> TASK OBJECTIVE
The response must contain every line from the records below that has "congrArg".
** SUPPLIED DATA follows **
namespace Sys2Proof.Machine

variable {s t u : State} {w : Who} {m k a n : Nat} {bs : List Byte}

/-! ### A supervisor's access to a loft (R137, R147, R148) -/

theorem awaitDrain_of_supervisor (n a : Nat) (h : s.supervisor w = true) : awaitDrain w n a s = s := by
  unfold awaitDrain
  split
  · rfl
  · rw [h]
    rfl

theorem mayLoft_of_supervisor (n : Nat) (h : s.supervisor w = true) (hres : loftReserved a = false) : s.mayLoft w n a = true := by
  unfold State.mayLoft
  rw [h, hres]
  rfl

/-- A supervisor port reads a loft word that is in order. -/
theorem busRead_loft {v : Word} (off : Nat) (hj : isJtag w = false) (h : s.supervisor w = true) (ha : s.applied = true) (hres : loftReserved k = false)
    (hok : readCode (s.raw (loftPlace m k)) = .ok v) : busRead w off (.loft m k) s = ({ disp := 0, det := 1, st := s }, .ok v) := by
  have hread : loftRead w m k s = (0, .ok v, s) := by
    unfold loftRead
    rw [awaitDrain_of_supervisor m k h, if_pos (mayLoft_of_supervisor m h hres), memRead_ok hok]
  unfold busRead
  dsimp only
  rw [hj, ha, hread]
  rfl

/-- A supervisor port writes a whole loft word. -/
theorem busWrite_loft {be : BitVec 8} (off : Nat) (v : BitVec 64) (hj : isJtag w = false) (h : s.supervisor w = true) (ha : s.applied = true)
    (hres : loftReserved k = false) (hin : s.inpassWord m k = false) (hbe : beFull be = true) :
    busWrite w off (.loft m k) be v s = { disp := 0, det := 1, st := memWrite (loftPlace m k) (mergeBytes 0 be v) s } := by
  have hwrite : loftWrite w m k be v s = (0, memWrite (loftPlace m k) (mergeBytes 0 be v) s) := by
    unfold loftWrite
    rw [awaitDrain_of_supervisor m k h, if_pos (by rw [mayLoft_of_supervisor m h hres, hin]; rfl)]
    exact if_pos hbe
  unfold busWrite
  dsimp only
  rw [hj, ha, hwrite]
  rfl

/-! ### Transfers (R366) -/

theorem readSlots_length (w : Who) (a n : Nat) (s : State) : (readSlots w a n s).1.length = n := by
  induction n generalizing a s with
  | zero => rfl
  | succ n ih => exact congrArg (· + 1) (ih ..)

theorem readSlots_head (w : Who) (a n : Nat) (s : State) :
    ((readSlots w a (max n 1) s).1.head?.map (·.1)).getD 0 = (busRead w a (hostPlace a) s).1.disp := by
  obtain ⟨j, hj⟩ : ∃ j, max n 1 = j + 1 := ⟨max n 1 - 1, by omega⟩
  rw [hj]
  rfl

theorem readSlots_take_length (w : Who) (a n : Nat) (s : State) : (((readSlots w a (max n 1) s).1.take n).map (·.2)).length = n := by
  rw [List.length_map, List.length_take, readSlots_length]
  omega

/-- Bytes that lie in one slot are one access. -/
theorem writeBytes_slot (w : Who) (s : State) (hne : bs ≠ []) (h : a % 8 + bs.length ≤ 8) : writeBytes w a bs s =
    (worse 0 (busWrite w (8 * (a / 8)) (hostPlace (8 * (a / 8))) (slotBytesAt a bs (a / 8)).1 (slotBytesAt a bs (a / 8)).2 s).disp,
      (busWrite w (8 * (a / 8)) (hostPlace (8 * (a / 8))) (slotBytesAt a bs (a / 8)).1 (slotBytesAt a bs (a / 8)).2 s).st) := by
  have hlen := List.length_pos_iff.2 hne
  unfold writeBytes
  rw [show (a % 8 + bs.length + 7) / 8 = 1 by omega]
  rfl

/-- The word that six bytes spell, the first least significant. -/
def sixBytes (bs : List Byte) : Nat := ((List.range 6).map fun i => (bs.getD i 0).toNat * 2 ^ (8 * i)).sum

/-- The six bytes of a whole word enable its slot's six bytes. -/
theorem slotBytesAt_word (q : Nat) (h : bs.length = 6) :
    slotBytesAt (8 * q) bs q = (63, BitVec.ofNat 64 (sixBytes bs)) := by
  have hon : ∀ i < 8, (decide (8 * q ≤ 8 * q + i) && decide (8 * q + i < 8 * q + bs.length)) = decide (i < 6) := fun i _ => by
    rw [h, decide_eq_true (Nat.le_add_right ..), Bool.true_and]
    exact decide_eq_decide.2 (by omega)
  have hat : ∀ i, 8 * q + i - 8 * q = i := fun i => Nat.add_sub_cancel_left ..
  unfold slotBytesAt
  dsimp only
  have hsum : ((List.range 8).map fun i => if (decide (8 * q ≤ 8 * q + i) && decide (8 * q + i < 8 * q + bs.length)) = true
      then (bs.getD (8 * q + i - 8 * q) 0).toNat * 2 ^ (8 * i) else 0)
      = (List.range 8).map fun i => if i < 6 then (bs.getD i 0).toNat * 2 ^ (8 * i) else 0 :=
    List.map_congr_left fun i hi => by rw [hon i (List.mem_range.1 hi), hat]; simp only [decide_eq_true_eq]
  have hen : ((List.range 8).map fun i => b2n (decide (8 * q ≤ 8 * q + i) && decide (8 * q + i < 8 * q + bs.length)) * 2 ^ i)
      = (List.range 8).map fun i => b2n (decide (i < 6)) * 2 ^ i :=
    List.map_congr_left fun i hi => by rw [hon i (List.mem_range.1 hi)]
  rw [hsum, hen]
  rfl

/-- The six bytes of a number's low 48 bits, all enabled, are its word. -/
theorem mergeBytes_six (x : Nat) : mergeBytes 0 63 (BitVec.ofNat 64 x) = wd x := by
  have hset : ∀ k ∈ List.range 6, (63 : BitVec 8).getLsbD k = true := by decide
  have hbytes : mergeBytes 0 63 (BitVec.ofNat 64 x) = wd ((List.range 6).foldl (fun n k => n + byteOf (BitVec.ofNat 64 x).toNat k * 2 ^ (8 * k)) 0) := by
    unfold mergeBytes
    refine congrArg wd (List.foldl_ext _ _ _ fun n k hk => ?_)
    rw [if_pos (hset k hk)]
  rw [hbytes, foldl_byteOf, BitVec.toNat_ofNat]
  refine BitVec.eq_of_toNat_eq ?_
  rw [wd_toNat_mod, wd_toNat_mod, Nat.mod_mod_of_dvd _ (Nat.dvd_refl _), Nat.mod_mod_of_dvd _ (Nat.pow_dvd_pow 2 (by decide))]

/-- A port of the host writes a whole word of a loft. -/
theorem writeBytes_loft (hj : isJtag w = false) (hsup : s.supervisor w = true) (ha : s.applied = true) (hal : a % 8 = 0) (hlen : bs.length = 6)
    (hp : hostPlace a = .loft m k) (hres : loftReserved k = false) (hin : s.inpassWord m k = false) :
    writeBytes w a bs s = (0, memWrite (loftPlace m k) (wd (sixBytes bs)) s) := by
  obtain ⟨q, rfl⟩ : ∃ q, a = 8 * q := ⟨a / 8, by omega⟩
  have hq : 8 * q / 8 = q := Nat.mul_div_cancel_left q (by decide)
  rw [writeBytes_slot w s (List.ne_nil_of_length_pos (by omega)) (by omega), hq, hp, slotBytesAt_word q hlen,
    busWrite_loft _ _ hj hsup ha hres hin (show beFull 63 = true by decide), mergeBytes_six]
  rfl

/-! ### The quad-SPI port (R365, R366) -/

theorem host_qspiPend {h : HostS} (hp : h.qspiPend = false) : { h with qspiPend := false } = h := by
  cases h
  cases hp
  rfl

theorem qspiBusy_of_idle (h : s.host.qspiPend = false) : qspiBusy s = (false, s) := by
  unfold qspiBusy stillRuns
  rw [h]
  exact congrArg (fun x => (false, ({ s with host := x } : State))) (host_qspiPend h)

theorem qspiBusy_eq (s : State) : ∃ i h, (qspiBusy s).2 = { s with fresh := i, host := h } := by
  unfold qspiBusy stillRuns
  split_ifs <;> exact ⟨_, _, rfl⟩

theorem exec_qspiRead {c : BitVec 32 → Fin 33 → Instr} (hc : c ∈ [Instr.qspiReadSingle, Instr.qspiReadQuadData, Instr.qspiReadQuad]) (hclk : s.clocksOn = true)
    (a : BitVec 32) (n : Fin 33) : exec (c a n) s = done s (qspiRead a.toNat n s) := by
  have hq : ∀ o, qspiOp o = some (.read, 1, 1) ∨ qspiOp o = some (.read, 1, 4) ∨ qspiOp o = some (.read, 4, 4) → qspi o a.toNat n [] s = qspiRead a.toNat n s := fun o ho => by
    unfold qspi
    rw [hclk]
    rcases ho with ho | ho | ho <;> rw [ho] <;> rfl
  simp only [List.mem_cons, List.not_mem_nil, or_false] at hc
  rcases hc with rfl | rfl | rfl
  · exact congrArg (done s) (hq 0x0B (by decide))
  · exact congrArg (done s) (hq 0x6B (by decide))
  · exact congrArg (done s) (hq 0xEB (by decide))

theorem exec_qspiWrite {c : BitVec 32 → List Byte → Instr} (hc : c ∈ [Instr.qspiWriteSingle, Instr.qspiWriteQuadData, Instr.qspiWriteQuad]) (hclk : s.clocksOn = true)
    (a : BitVec 32) (bs : List Byte) : exec (c a bs) s = done s (qspiWrite a.toNat bs s) := by
  have hq : ∀ o, qspiOp o = some (.write, 1, 1) ∨ qspiOp o = some (.write, 1, 4) ∨ qspiOp o = some (.write, 4, 4) → qspi o a.toNat 0 bs s = qspiWrite a.toNat bs s := fun o ho => by
    unfold qspi
    rw [hclk]
    rcases ho with ho | ho | ho <;> rw [ho] <;> rfl
  simp only [List.mem_cons, List.not_mem_nil, or_false] at hc
  rcases hc with rfl | rfl | rfl
  · exact congrArg (done s) (hq 0x02 (by decide))
  · exact congrArg (done s) (hq 0x32 (by decide))
  · exact congrArg (done s) (hq 0x38 (by decide))

theorem qspiRead_eq (a n : Nat) (s : State) : qspiRead a n s =
    ((readSlots .qspi a (max n 1) (qspiBusy s).2).2.emit
      (.status (statusByte (qspiBusy s).1 (qspiBusy s).2.host.qspiDisp (busRead .qspi a (hostPlace a) (qspiBusy s).2).1.disp))).emit
      (.resp .qspi (busRead .qspi a (hostPlace a) (qspiBusy s).2).1.disp (((readSlots .qspi a (max n 1) (qspiBusy s).2).1.take n).map (·.2)) false) := by
  rw [← readSlots_head .qspi a n (qspiBusy s).2]
  rfl

theorem qspiBusy_disp (s : State) : (qspiBusy s).2.host.qspiDisp = s.host.qspiDisp := by
  unfold qspiBusy stillRuns
  split_ifs <;> rfl

theorem qspiWrite_of_data (a : Nat) (hne : bs ≠ []) : qspiWrite a bs s =
    if (qspiBusy s).1 then (qspiBusy s).2
    else { (writeBytes .qspi a (bs.take 256) (qspiBusy s).2).2 with
      host := { (writeBytes .qspi a (bs.take 256) (qspiBusy s).2).2.host with
        qspiDisp := (writeBytes .qspi a (bs.take 256) (qspiBusy s).2).1, qspiPend := (writeBytes .qspi a (bs.take 256) (qspiBusy s).2).2.clocksOn } } := by
  unfold qspiWrite
  rw [if_neg (by rw [List.isEmpty_iff]; exact hne)]

end Sys2Proof.Machine
end

section
/-! The management port (R333, R334, R367), and what the serial ports read and write. -/

namespace Sys2Proof.Machine

variable {s t u : State} {m k n o : Nat} {bs : List Byte} {a : BitVec 7} {f : State → State}

/-! ### The address byte (R333, R334, R367) -/

theorem i2cStart_of_other (h : a.toNat ≠ s.i2cAddr) : i2cStart a f s = s := if_pos h

theorem phase_of_clocksOn (h : s.clocksOn = true) : ¬(s.boot.phase = .rest ∨ s.boot.phase = .keep) := by
  unfold State.clocksOn at h
  rintro (hp | hp)
  · rw [hp] at h
    exact absurd h Bool.false_ne_true
  · rw [hp] at h
    exact absurd h Bool.false_ne_true

theorem i2cStart_of_clocksOn (ha : a.toNat = s.i2cAddr) (hc : s.clocksOn = true) : i2cStart a f s =
    let r := stillRuns (wake 0 s).host.i2cPend (wake 0 s)
    if r.1 then { r.2 with host := { r.2.host with i2cPend := r.1 } }.emit .i2cNack else f { r.2 with host := { r.2.host with i2cPend := r.1 } } := by
  unfold i2cStart
  rw [if_neg (not_not.2 ha), if_neg (phase_of_clocksOn hc), if_pos hc]

theorem host_i2cPend {h : HostS} {b : Bool} (hp : h.i2cPend = b) : { h with i2cPend := b } = h := by
  cases h
  cases hp
  rfl

/-- The port acknowledges its address while no write is being carried out. -/
theorem i2cStart_of_idle (ha : a.toNat = s.i2cAddr) (hc : s.clocksOn = true) (hp : (wake 0 s).host.i2cPend = false) : i2cStart a f s = f (wake 0 s) := by
  rw [i2cStart_of_clocksOn ha hc, hp]
  exact congrArg (fun h => f { wake 0 s with host := h }) (host_i2cPend hp)

theorem stillRuns_host (b : Bool) (s : State) : (stillRuns b s).2.host = s.host := by
  unfold stillRuns
  split_ifs <;> rfl

/-- The port does not acknowledge its address while its last write is being carried out. -/
theorem i2cStart_of_busy (ha : a.toNat = s.i2cAddr) (hc : s.clocksOn = true) (hw : wake 0 s = s) (hp : s.host.i2cPend = true)
    (hb : (stillRuns true s).1 = true) : i2cStart a f s = (stillRuns true s).2.emit .i2cNack := by
  have hhost := (stillRuns_host true s).trans rfl
  rw [i2cStart_of_clocksOn ha hc, hw, hp]
  dsimp only
  rw [if_pos hb, hb]
  generalize (stillRuns true s).2 = z at *
  exact congrArg (fun h => State.emit { z with host := h } .i2cNack) (host_i2cPend (by rw [hhost, hp]))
** End of SUPPLIED DATA **
> ANSWER SECTION
  | succ n ih => exact congrArg (· + 1) (ih ..)
    refine congrArg wd (List.foldl_ext _ _ _ fun n k hk => ?_)
  exact congrArg (fun x => (false, ({ s with host := x } : State))) (host_qspiPend h)
  · exact congrArg (done s) (hq 0x0B (by decide))
  · exact congrArg (done s) (hq 0x6B (by decide))
  · exact congrArg (done s) (hq 0xEB (by decide))
  · exact congrArg (done s) (hq 0x02 (by decide))
  · exact congrArg (done s) (hq 0x32 (by decide))
  · exact congrArg (done s) (hq 0x38 (by decide))
  exact congrArg (fun h => f { wake 0 s with host := h }) (host_i2cPend hp)
  exact congrArg (fun h => State.emit { z with host := h } .i2cNack) (host_i2cPend (by rw [hhost, hp]))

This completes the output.